At one point after my Dad passed, I copied his photos from iDrive or iCloud or something. These photos ended up in my own OneDrive and now pop up in my memories. This one came up today.
It doesn’t seem like much. A random photo of my Dad’s hand holding something, but it drew my attention.
A Man and His Jeep
First, I noticed his pride at getting a flashlight that so perfectly matched the color of his Jeep. His corvette was a very similar blue, by the way.
Dad came from a family of car people. His father worked for Cadillac & Oldsmobile, if I recall, and his brother restored antique cars into hot rods. Cars were a part of who my Dad was and our family was very anti Ford.
Looking back, I can see how this influenced me.

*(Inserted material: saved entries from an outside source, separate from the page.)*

/-- Everything that a course decides at its fence (R154, R188, R207, R245, R335). Mesh and buffer that a repeat frame has not
taken stand as they were decided (R99, log 47). -/
def State.decideFrame (s : State) (k : Nat) : State :=
  let s0 := (s.decideSpares k).decideMatrix k
  let s1 := if (s.fetAt k).carried then s0 else (s0.decideMesh k).decideNextBuffer k
  s1.fetPut k { s1.fetAt k with decided := true, scheduledNext := 0 }

/-! ### Bows to fetch -/

/-- Centre of bow m by the latest snapshot of course k, in slots (R131). -/
def State.centreOf (s : State) (k m : Nat) : Rat :=
  match (s.bowAt k).snap with
  | some n => n.c + (((m : Int) - (n.bow : Int) : Int) : Rat) * n.hp
  | none => (s.bowAt k).c + (((m : Int) - ((s.bowAt k).bow : Int) : Int) : Rat) * (s.bowAt k).hp

/-- Direction of bow m of course k. -/
def State.forwardOf (s : State) (k m : Nat) : Bool :=
  let b := s.bowAt k
  if (m + b.bow) % 2 = 0 then b.forward else !b.forward

/-- The bow expected to be bow 0 of the coming frame (R150). -/
def State.comingFirst (s : State) (k : Nat) : Nat :=
  let b := s.bowAt k
  let t : Rat := (s.clk.slot : Rat) + ((s.comingStart k - (s.clk.tai : Int) : Int) : Rat) / (tSlot : Rat)
  let n := if b.hp = 0 then 1 else ((t - (s.centreOf k b.bow - b.hp / 2)) / b.hp).ceil
  let m := b.bow + (if n < 1 then 1 else n.toNat)
  if s.dirUsed k (s.forwardOf k m) then m else m + 1

/-- The number of active bow i of the frame in progress, or as expected of the coming one. -/
def State.bowOfActive (s : State) (k : Nat) (next : Bool) (i : Nat) : Option Nat :=
  if next then some (s.comingFirst k + i * (s.preview k).bowStep k)
  else (s.plcAt k).firstBow.map (fun b => b + i * s.bowStep k)

/-- The state that the bows of a frame use: the present one, or the frame to come (R155). -/
def State.frameView (s : State) (k : Nat) (next : Bool) : State := if next then s.preview k else s

/-- Shaft position expected at the coming frame start (log 40). -/
def State.comingShaft (s : State) (k : Nat) : Int :=
  let j := s.nat (0x2680 + k) 7
  s.shaftPos j + (s.shaftRate j * (s.comingStart k - (s.clk.tai : Int))) / (tS : Int)

/-- Δ of a bow (R210, R212). -/
def State.bowDelta (s : State) (k m : Nat) (next : Bool) : Rat :=
  let v := s.frameView k next
  let f := s.fetAt k
  if v.shaftUncertain k then f.delta
  else v.shaftDelta k (s.centreOf k m) (if next then v.comingShaft k else f.frameP)
    (if next then v.shaftPredicted k else f.frameN)

/-- The bow as fetch schedules it: offset, and tiles named by canvas, buffer and tile (R211, R219). -/
def State.newFetchBow (s : State) (k m i : Nat) (next : Bool) : FetchBow :=
  let v := s.frameView k next
  let f := s.fetAt k
  let d := s.bowDelta k m next
  let ox := v.fix (0x2680 + k) 8 * d
  let oy := v.fix (0x2680 + k) 9 * d
  let mesh := if next then f.nextMesh else f.mesh
  let buf := if next then f.nextBuffer else f.buffer
  let fwd := s.forwardOf k m
  { next := next, bow := m, forward := fwd, active := i, mesh := mesh, buffer := buf, ox := ox, oy := oy, levels := none,
    tiles := match mesh, buf with
      | some c, some b =>
        let cv := s.copyCanvas c
        if v.cvUsed cv then
          (v.bowTiles k (s.copyAt c.1 c.2) fwd i cv ox oy).map (tileKey cv b)
        else []
      | _, _ => [] }
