-- ==== Sys2Proof/Machine/Capture.lean ====
section
/-! DEFINITION. The sympathetic path: capture inputs, harmonic records, fiducial events, capture frames and streams
(R270 to R303). What the inputs see comes from outside the part, with HARMONIC_RECORD (log 42). -/

namespace Sys2Proof.Machine

open Sys2Proof

def capIx (k : Nat) : Nat := 0x2800 + k
def inIx (x : Nat) : Nat := 0x2820 + x
def strIx (s : Nat) : Nat := 0x2880 + s

/-! ### Inputs (R270 to R276) -/

/-- The course that an input is bound to (2820 + x:01). -/
def State.inputCourse (s : State) (x : Nat) : Option Nat := allCourses.find? (fun k => s.nat (capIx k) 1 == x)

/-- The state of an input (Table 8.1). The stored state is 2 while it is suspect, and 3 once it has failed. -/
def State.inputState (s : State) (x : Nat) : Nat :=
  if s.nat (inIx x) 2 = 3 then 3
  else if (s.inputCourse x).isNone then 0
  else if s.nat (inIx x) 2 = 2 then 2 else 1

/-- LIT time of the course that input x is bound to. -/
def State.inputLit (s : State) (x : Nat) : Nat :=
  match s.inputCourse x with
  | some k => s.litTimeNow k
  | none => 0

/-- n seconds of LIT time of input x's course have passed since an instant of it (R275). -/
def State.litFor (s : State) (x : Nat) (since : Option Nat) (n : Nat) : Bool :=
  since.any (fun t => decide (t + n * tS ≤ s.inputLit x))

/-- The input of course k, if it has one. -/
def State.inputOf (s : State) (k : Nat) : Option Nat := if s.nat (capIx k) 1 ≤ 33 then some (s.nat (capIx k) 1) else none

/-- Spare inputs neither bound nor failed (28F0:05). -/
def State.spareInputs (s : State) : List Nat := [32, 33].filter (fun x => s.inputState x == 0)

/-- CAPTURE_INPUT_SUSPECT: the dark level has been outside the dark window for 1 s of LIT time (R275); offered. -/
def execCaptureInputSuspect (x : InputId) (s : State) : Host.Outcome State Fault Refusal :=
  .next (
    if s.inputState x.val = 1 ∧ s.litFor x.val (s.inputsAt x.val).outSince 1 = true then
      (((s.inputsPut x.val { s.inputsAt x.val with suspectAt := s.inputLit x.val }).putN (inIx x.val) 2 2).bump (inIx x.val)
        0x0A).offer .input x.val true
    else s)

/-- CAPTURE_INPUT_FAILED: every sample has lain within a span of 2 codes for 1 s, or the input has been suspect for 60 s, of LIT
time (R275); offered. -/
def execCaptureInputFailed (x : InputId) (s : State) : Host.Outcome State Fault Refusal :=
  let y := s.inputsAt x.val
  .next (
    if ((s.inputState x.val = 1 ∨ s.inputState x.val = 2) ∧ s.litFor x.val (y.flat.map (·.2.2)) 1 = true) ∨
        (s.inputState x.val = 2 ∧ s.litFor x.val (some y.suspectAt) 60 = true) then
      (s.putN (inIx x.val) 2 3).offer .input x.val false
    else s)

/-- CAPTURE_INPUT_RECOVER: the suspect condition has been absent for 10 s of LIT time (R275). -/
def execCaptureInputRecover (x : InputId) (s : State) : Host.Outcome State Fault Refusal :=
  .next (
    if s.inputState x.val = 2 ∧ s.litFor x.val (s.inputsAt x.val).inSince 10 = true then s.putN (inIx x.val) 2 0 else s)

/-! ### Streams (R297 to R299) -/

/-- The streams of a kind of content of course k. -/
def State.streamsOf (s : State) (k content : Nat) : List Nat :=
  (List.range 16).filter (fun i => s.nat (strIx i) 1 != 0 && s.nat (strIx i) 2 == content && s.nat (strIx i) 3 == k)

/-- Records go to every stream of their kind; one that finds no room in the stream's queue is dropped and counted (R13, R285,
R297). -/
def State.toStreams (s : State) (k content : Nat) (rec_ : List Byte) : State :=
  s.each (s.streamsOf k content) (fun s i =>
    let x := s.cstreamsAt i
    if s.hasCredit (useStream i) then (s.cstreamsPut i { x with batch := x.batch ++ [rec_] }).queuePush (useStream i)
    else s.bump (strIx i) 0x0C)

/-- Payloads of at most n bytes: (offset, bytes). -/
def payloads (n : Nat) : Nat → Nat → List Byte → List (Nat × List Byte)
  | 0, _, _ => []
  | f + 1, off, b => if b.length ≤ n then [(off, b)] else (off, b.take n) :: payloads n f (off + n) (b.drop n)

One of the first things I did when I got a full time job and had money was to buy a brand new car. My first car was a blue VW Cabriolet convertible and I adored it.

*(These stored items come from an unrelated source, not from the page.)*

-- ==== Sys2Proof/Machine/Shaft.lean ====
section
/-! DEFINITION. Shaft channels: counts, index pulses, SSI polls, line breaks, and the frame requests of SHAFT courses (R97 to
R99, R102, R103, R190). -/

namespace Sys2Proof.Machine

open Sys2Proof

/-- Index of shaft channel j. -/
def shIx (j : Nat) : Nat := 0x1218 + j

/-- Reference state of shaft channel j (Table 3.8). -/
def State.shaftState (s : State) (j : Nat) : Nat := s.nat (shIx j) 0x10

/-- The courses that follow shaft channel j. -/
def State.shaftCourses (s : State) (j : Nat) : List Nat := allCourses.filter (fun k => s.follows k 2 j)

/-- The frame number of course k at a position (R98); none with no counts per frame. -/
def State.shaftFrame (s : State) (k : Nat) (p : Int) : Option Int :=
  if s.nat (refIx k) 6 = 0 then none else some ((p - (s.nat (refIx k) 7 : Int)) / (s.nat (refIx k) 6 : Int))

/-- When the shaft crossed into frame n of course k on its way to position p (R98): now; or, between two polls of an SSI channel, the
first at time t0 and position p0, by linear interpolation. -/
def State.crossedAt (s : State) (k : Nat) (n p : Int) (before : Option (Nat × Int)) : Nat :=
  match before with
  | none => s.clk.tai
  | some (t0, p0) =>
    let c : Int := s.nat (refIx k) 6
    let edge : Int := (s.nat (refIx k) 7 : Int) + c * (if p0 < p then n else n + 1)
    if p = p0 then s.clk.tai else ((t0 : Int) + ((s.clk.tai : Int) - t0) * (edge - p0) / (p - p0)).toNat

/-- Course k takes the shaft's frame number: a change requests a frame, and one of more than one realigns (R92, R98). -/
def State.frameNumber (s : State) (k : Nat) (p : Int) (before : Option (Nat × Int)) : State :=
  match s.shaftFrame k p, (s.frmAt k).shaftN with
  | none, _ => s
  | some n, none => s.frmPut k { s.frmAt k with shaftN := some n }
  | some n, some old =>
    if n = old then s
    else
      let s1 := s.frmPut k { s.frmAt k with shaftN := some n }
      let s2 := if 1 < (n - old).natAbs then s1.realign k else s1
      s2.requestFrame k none (s.crossedAt k n p before)

/-- The uncertain policy of channel j: hush cause bit 6 of its courses while it is uncertain or broken (R103). -/
def State.shaftHush (s : State) (j : Nat) : State :=
  let bad := (s.shaftState j == 5 || s.shaftState j == 6) && s.nat (shIx j) 0x0C == 0
  s.each (s.shaftCourses j) (fun s k => if bad then s.setCause k 6 else s.clearCause k 6)

/-- Channel j takes a reference state. -/
def State.setShaft (s : State) (j st : Nat) : State := (s.putN (shIx j) 0x10 st).shaftHush j

/-- Channel j moves to position p: rate, state, frame numbers, and the buffers that fall out of reach (R97, R98, R190). `before`: time
and position of the poll before, for an SSI channel. -/
def State.shaftMove (s : State) (j : Nat) (p : Int) (before : Option (Nat × Int)) : State :=
  let d := p - s.shaftPos j
  let x := s.shaftsAt j
  let s1 := (s.shaftsPut j { x with
    last := s.clk.up, recent := x.recent.filter (fun r => decide (s.clk.up < r.1 + tMs)) ++ [(s.clk.up, d)] }).putI (shIx j)
      0x0D (sext 64 (trunc 64 p))
  let s2 := s1.setShaft j (if x.certain then 2 else 5)
  s2.each (s2.shaftCourses j) (fun s k => (s.frameNumber k p before).releaseTravel k)

/-- Quadrature direction of a change of (A, B); A leading B counts up (log 48). -/
def quadStep (a b a1 b1 : Bool) : Int :=
  if a = a1 then (if b = b1 then 0 else if b1 = a then 1 else -1) else if a1 = b then -1 else 1

/-- The duty of A: its high time over its last full cycle, in units of 2⁻³¹ (Table 10.2 kind 0x06). -/
def ShaftSt.edgeA (x : ShaftSt) (now : Nat) (a : Bool) : ShaftSt :=
  if a = x.a then x
  else if a then
    match x.rise, x.fall with
    | some r, some f => { x with rise := some now, duty := if now = r then x.duty else (f - r) * 2 ^ 31 / (now - r) }
    | _, _ => { x with rise := some now }
  else { x with fall := some now }

/-- SHAFT_COUNT: an accepted quadrature state (R97). -/
def execShaftCount (j : Fin 8) (a b : Bool) (s : State) : Host.Outcome State Fault Refusal :=
  let x := s.shaftsAt j.val
  .next (
    if s.nat (shIx j.val) 1 ≠ 1 ∨ s.shaftState j.val = 6 ∨ (a = x.a ∧ b = x.b) then s
    else
      let y := { x.edgeA s.clk.tai a with a := a, b := b }
      if a ≠ x.a ∧ b ≠ x.b then
        ((s.shaftsPut j.val { y with certain := false }).bump (shIx j.val) 0x11).setShaft j.val 5
      else if x.zPending then
        (s.shaftsPut j.val { y with zPending := false, certain := true }).shaftMove j.val (s.nat (shIx j.val) 3) none
      else (s.shaftsPut j.val y).shaftMove j.val (s.shaftPos j.val + quadStep x.a x.b a b) none)

/-- SHAFT_INDEX: Z is active; the next count sets the position (R97). -/
def execShaftIndex (j : Fin 8) (s : State) : Host.Outcome State Fault Refusal :=
  .next (
    if s.nat (shIx j.val) 1 = 1 ∧ s.shaftState j.val ≠ 6 then s.shaftsPut j.val { s.shaftsAt j.val with zPending := true }
    else s)

/-! ### SSI -/

/-- The binary number of a Gray code of n bits. -/
def grayToBin : Nat → Nat → Nat
  | 0, _ => 0
  | n + 1, g => if (popcount 64 (g / 2 ^ n)) % 2 = 1 then 2 ^ n + grayToBin n g else grayToBin n g

/-- The position that a poll's data bits give. -/
def State.ssiValue (s : State) (j bits_ : Nat) : Nat :=
  let n := s.nat (shIx j) 4
  let v := bits_ % 2 ^ n
  if s.nat (shIx j) 5 = 1 then grayToBin n v else v

/-- The parity of a poll is wrong. -/
def State.ssiParityBad (s : State) (j v : Nat) (parity : Bool) : Bool :=
  let ones := popcount 32 v + if parity then 1 else 0
  match s.nat (shIx j) 6 with
  | 1 => ones % 2 == 1
  | 2 => ones % 2 == 0
  | _ => false

/-- SSI_POLL: a frame of channel j (R97). The change from poll to poll is taken modulo the code's length (log 48). -/
def execSsiPoll (j : Fin 8) (f : SsiFrame) (s : State) : Host.Outcome State Fault Refusal :=
  let ix := shIx j.val
  let x := s.shaftsAt j.val
  let n := s.nat ix 4
  let v := s.ssiValue j.val f.bits
  let framed := f.highBefore && f.highAfter && !s.ssiParityBad j.val (f.bits % 2 ^ n) f.parity
  let jump := match x.poll with
    | some p => decide (s.nat ix 0x0A < (sext n (trunc n ((v : Int) - (p : Int)))).natAbs)
    | none => false
  .next (
    if s.nat ix 1 ≠ 2 ∨ s.shaftState j.val = 6 then s
    else if framed then
      let y := { x with poll := some v, polledAt := s.clk.tai }
      if jump then ((s.shaftsPut j.val { y with certain := false }).bump ix 0x12).setShaft j.val 5
      else
        let p : Int := match x.poll with
          | some _ => s.shaftPos j.val + sext n (trunc n ((v : Int) - s.shaftPos j.val))
          | none => v
        let s1 := s.shaftsPut j.val { y with certain := true }
        if p = s.shaftPos j.val ∧ s.shaftState j.val = 7 then s1
        else s1.shaftMove j.val p (x.poll.map (fun _ => (x.polledAt, s.shaftPos j.val)))
    else ((s.shaftsPut j.val { x with certain := false }).bump ix 0x12).setShaft j.val 5)

/-! ### Breaks and stops -/

/-- SHAFT_LINE_BREAK: a pair stays below 200 mV for 1 µs (F7). -/
def execShaftLineBreak (j : Fin 8) (s : State) : Host.Outcome State Fault Refusal :=
  .next (
    if s.nat (shIx j.val) 1 = 0 then s
    else (s.shaftsPut j.val { s.shaftsAt j.val with certain := false, zPending := false }).setShaft j.val 6)

/-- SHAFT_LINE_RESTORED: the line is back; the position stays uncertain until the next Z pulse or valid frame (F7). -/
def execShaftLineRestored (j : Fin 8) (s : State) : Host.Outcome State Fault Refusal :=
  .next (if s.shaftState j.val = 6 then s.setShaft j.val 5 else s)

/-- SHAFT_STOPPED: no count change for the stop time; the position stays certain (F8). -/
def execShaftStopped (j : Fin 8) (s : State) : Host.Outcome State Fault Refusal :=
  .next (if s.shaftState j.val = 2 then s.setShaft j.val 7 else s)

/-- REPEAT_FRAME: the maximum frame period of a SHAFT or SYNC_IN course passes without a request (R99). -/
def execRepeatFrame (k : CourseId) (s : State) : Host.Outcome State Fault Refusal :=
  let r := s.nat (refIx k.val) 1
  .next (
    if (r = 1 ∨ r = 2) ∧ s.nat (refIx k.val) 8 ≠ 0 then
      let s1 := s.requestFrame k.val none s.clk.tai
      s1.frmPut k.val { s1.frmAt k.val with held := (s1.frmAt k.val).held.map (fun r => { r with isRepeat := true }) }
    else s)

end Sys2Proof.Machine
end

As I was saying, cars were a big part of my Dad’s life. He always wanted a corvette but, with 5 kids, he settled for a Camaro until he was able to get his corvette later in life. The Jeep was my step mother’s influence, but my Dad jumped in with gusto.
Dad joined the jeep forum and as a lover of humor got involved in a humor thread which connected him with Jeepers all over. He built relationships online and met many in person. Many became his support structure as Alzheimer’s took my step-mother and his own body fought cancer. Some were even there for me as my Dad's cancer worsened. They all loved him. My Dad was such an easy person to love.
I was touched by the handful that made their way to Vermont to attend his burial and celebration of life. And by their photo of Jeeps in missing man formation on an off-road trip my Dad had joined them on before.
Hands
The second thing that struck me about this photo is his hand. Can you picture the hands of the people you love? Maybe it’s just me, but there's something about the meaning of hands. I remember how much it bothered me that my Dad’s hands were so swollen in the hospital. They didn’t seem like his. Holding them wasn’t the same. So I love seeing his healthy hand here.
I love seeing my Dad's photos come through in my memories. They are reminders for me of the life he had, the people who mattered to him. It still stings from time to time. I wonder if that will ever go away. I miss him dearly.